BEGIN Record extracts
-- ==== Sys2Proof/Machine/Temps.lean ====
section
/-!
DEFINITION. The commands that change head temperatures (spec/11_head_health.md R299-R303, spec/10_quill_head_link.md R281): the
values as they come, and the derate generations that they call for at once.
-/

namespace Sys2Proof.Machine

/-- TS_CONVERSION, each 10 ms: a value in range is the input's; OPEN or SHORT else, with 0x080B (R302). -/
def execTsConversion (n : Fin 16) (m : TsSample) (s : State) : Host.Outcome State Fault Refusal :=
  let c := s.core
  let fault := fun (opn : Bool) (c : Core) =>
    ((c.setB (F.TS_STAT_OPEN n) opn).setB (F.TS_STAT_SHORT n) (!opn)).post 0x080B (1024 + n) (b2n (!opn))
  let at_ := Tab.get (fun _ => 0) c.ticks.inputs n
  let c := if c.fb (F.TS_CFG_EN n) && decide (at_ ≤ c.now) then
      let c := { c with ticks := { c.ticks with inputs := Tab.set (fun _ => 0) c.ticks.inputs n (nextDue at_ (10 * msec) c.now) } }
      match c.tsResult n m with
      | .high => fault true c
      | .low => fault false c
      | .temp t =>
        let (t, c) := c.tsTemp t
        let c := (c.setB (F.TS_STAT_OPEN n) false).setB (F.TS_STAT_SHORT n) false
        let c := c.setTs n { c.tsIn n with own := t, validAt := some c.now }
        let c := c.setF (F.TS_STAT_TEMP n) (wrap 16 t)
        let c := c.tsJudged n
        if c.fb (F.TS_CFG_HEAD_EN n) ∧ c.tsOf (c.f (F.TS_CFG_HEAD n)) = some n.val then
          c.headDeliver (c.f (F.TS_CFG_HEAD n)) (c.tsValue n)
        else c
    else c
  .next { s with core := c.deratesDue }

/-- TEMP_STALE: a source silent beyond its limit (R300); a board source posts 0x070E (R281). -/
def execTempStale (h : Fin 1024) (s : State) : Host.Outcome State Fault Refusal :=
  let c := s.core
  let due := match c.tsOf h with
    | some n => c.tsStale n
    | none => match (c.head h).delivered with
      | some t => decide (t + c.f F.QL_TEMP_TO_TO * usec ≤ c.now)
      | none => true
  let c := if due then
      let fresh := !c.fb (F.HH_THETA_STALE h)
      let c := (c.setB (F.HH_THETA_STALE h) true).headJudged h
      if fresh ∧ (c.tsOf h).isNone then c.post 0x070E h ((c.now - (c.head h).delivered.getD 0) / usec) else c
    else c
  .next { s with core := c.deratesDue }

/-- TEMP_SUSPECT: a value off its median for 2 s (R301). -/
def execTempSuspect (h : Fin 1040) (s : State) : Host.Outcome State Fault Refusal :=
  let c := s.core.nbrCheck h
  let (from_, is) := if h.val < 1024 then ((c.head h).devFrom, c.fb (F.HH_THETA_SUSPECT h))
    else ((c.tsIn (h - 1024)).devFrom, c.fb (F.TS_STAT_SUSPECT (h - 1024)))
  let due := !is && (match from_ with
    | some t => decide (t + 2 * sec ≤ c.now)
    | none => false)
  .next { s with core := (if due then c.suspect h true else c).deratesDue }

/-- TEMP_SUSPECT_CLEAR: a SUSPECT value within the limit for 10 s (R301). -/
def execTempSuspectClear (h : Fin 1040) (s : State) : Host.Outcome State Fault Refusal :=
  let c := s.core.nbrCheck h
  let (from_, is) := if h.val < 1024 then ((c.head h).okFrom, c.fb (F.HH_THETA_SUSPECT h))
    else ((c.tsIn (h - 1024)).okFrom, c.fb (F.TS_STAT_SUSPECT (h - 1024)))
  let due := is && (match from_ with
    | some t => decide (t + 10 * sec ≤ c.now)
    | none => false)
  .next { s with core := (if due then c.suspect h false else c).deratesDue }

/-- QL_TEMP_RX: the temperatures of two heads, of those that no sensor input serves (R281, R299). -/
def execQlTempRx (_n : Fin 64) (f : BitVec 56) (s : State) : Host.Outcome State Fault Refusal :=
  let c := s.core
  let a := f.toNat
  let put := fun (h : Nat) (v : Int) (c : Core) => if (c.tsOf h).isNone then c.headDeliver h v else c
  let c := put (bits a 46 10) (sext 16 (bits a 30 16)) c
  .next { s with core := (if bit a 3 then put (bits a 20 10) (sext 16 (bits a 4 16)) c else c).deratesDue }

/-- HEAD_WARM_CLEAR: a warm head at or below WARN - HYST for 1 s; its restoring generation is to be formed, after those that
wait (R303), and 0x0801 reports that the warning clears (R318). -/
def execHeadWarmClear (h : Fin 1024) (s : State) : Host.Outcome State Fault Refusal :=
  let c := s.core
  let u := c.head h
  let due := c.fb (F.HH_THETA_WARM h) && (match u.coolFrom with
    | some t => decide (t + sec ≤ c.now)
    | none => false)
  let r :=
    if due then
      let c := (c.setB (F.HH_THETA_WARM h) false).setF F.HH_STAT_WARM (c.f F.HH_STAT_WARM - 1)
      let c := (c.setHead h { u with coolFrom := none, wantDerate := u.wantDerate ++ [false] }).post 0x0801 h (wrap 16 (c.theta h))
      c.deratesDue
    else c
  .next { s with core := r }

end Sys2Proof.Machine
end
END Record extracts
* Exercise instructions: Nothing but a number should be given: the count of lines above that include the string "those".

* Solution: 2